FAA’s proposed rulemaking on small UAS in commercial airspace is, therefore, a long-overdue but welcome first step to providing a regulatory framework for how people can continue to exploit the potential that UAS offers, while maintaining the highest possible safety standards in commercial airline operations.

There have been far too many ‘close calls’ between airliners and UAS over the past few months, with many near-miss incidents reported close to major international airports. There is an urgent need to prohibit UAS from commercial airport space, enforce that ban with stiff penalties, and perhaps require an RFID tagging system to ensure compliance. 

The vast majority of infringements appear to have been accidental, which is bad enough given the potential consequences, but UAS regulatory oversight must also take into account the possibility of human malevolence. As UAS integration rulemaking is debated and comments are submitted from all stakeholders, the over-riding priority has to be commercial airline safety. UAS advocates will cite their needs, business aspirations and personal freedom rights. But FAA’s mandate is to ensure a safe airspace should be the non-negotiable foundation of UAS operations’ regulation.
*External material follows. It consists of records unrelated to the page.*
/-- The instance's writes have committed: its hubs, tiles, stream and scatter entries are done. -/
def Work.committed (w : Work) (i : Inst) : Bool :=
  i.ended && i.comb.isEmpty && i.outTiles.isEmpty && !w.dev.hubs.any (fun h => h.iid == i.iid) && !(w.cluster i.cluster).tiles.any (fun t => t.iid == i.iid)
    && !w.dev.streams.any (fun s => s.iid == i.iid)
    && !w.dev.scat.any (fun e => e.parts.any (fun p => p.1 == i.gid && p.2.1 == i.ti && p.2.2.1 == i.cluster))

/-- Free an instance's slot, pages, waits and matcher. -/
def Work.leave (w : Work) (i : Inst) : Work :=
  let w := w.freePages i
  let w := w.setCluster i.cluster (fun cl => { cl with matchHolder := cl.matchHolder.filter (· != i.iid) })
  let w := w.upd (fun d => { d with sync := { d.sync with cellWaits := d.sync.cellWaits.filter (fun x => x.iid != i.iid) } })
  w.dropInst i.iid

/-- The instance completes: its slot's generation rises, it leaves and signals its cell; the task is DONE with its last one. -/
def instanceCompleteWork (c sl : Nat) (w : Work) : Work :=
  match w.dev.instIn? c sl with
  | none => w
  | some i =>
    match i.task? w.dev with
    | none => w
    | some t =>
      if w.committed i = false ∨ i.stopOrdered ∨ i.isLane then w
      else
        let w := (w.bumpGen c sl).cellSignal i t
        let w := w.leave i
        if w.dev.insts.any (fun j => j.gid == i.gid && j.ti == i.ti && !j.isLane) then w else w.doneTask i.gid i.ti

/-- INSTANCE_COMPLETE (R68, R264, R293). -/
def execInstanceComplete (cluster slot : Nat) (s : State) : Host.Outcome State Fault Refusal :=
  s.run (instanceCompleteWork cluster slot)

/-- After a stop order, the slot's generation rises before the instance stops (R264). -/
def generationBumpWork (c sl : Nat) (w : Work) : Work :=
  match w.dev.instIn? c sl with
  | some i => if i.stopOrdered ∧ i.bumped = false then (w.bumpGen c sl).setInst i.iid (fun i => { i with bumped := true }) else w
  | none => w

/-- GENERATION_BUMP (R264). -/
def execGenerationBump (cluster slot : Nat) (s : State) : Host.Outcome State Fault Refusal := s.run (generationBumpWork cluster slot)

/-- The stopped instance reaches its tile boundary and frees what it holds (R118, R206, R231, R251, R266, R273): a finished
N-panel's tiles have left the epilogue first. -/
def instanceStopWork (c sl : Nat) (w : Work) : Work :=
  match w.dev.instIn? c sl with
  | some i => if i.stopOrdered ∧ i.bumped ∧ i.outTiles = [] then w.leave i else w
  | none => w

/-- INSTANCE_STOP (R266). -/
def execInstanceStop (cluster slot : Nat) (s : State) : Host.Outcome State Fault Refusal := s.run (instanceStopWork cluster slot)

end Sys2Proof.Machine
end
This is in the best interests not just of the traveling public and air transport industry, but also of those who want to fully exploit UAS for legitimate business purposes. If one airliner is brought down, the game changes immediately. UAS advocates would likely be hamstrung by rushed-in, draconian rules that would set back their ambitions by years, maybe decades.

For everyone’s sake, but above all that of the airline industry, let’s not wait to see that happen.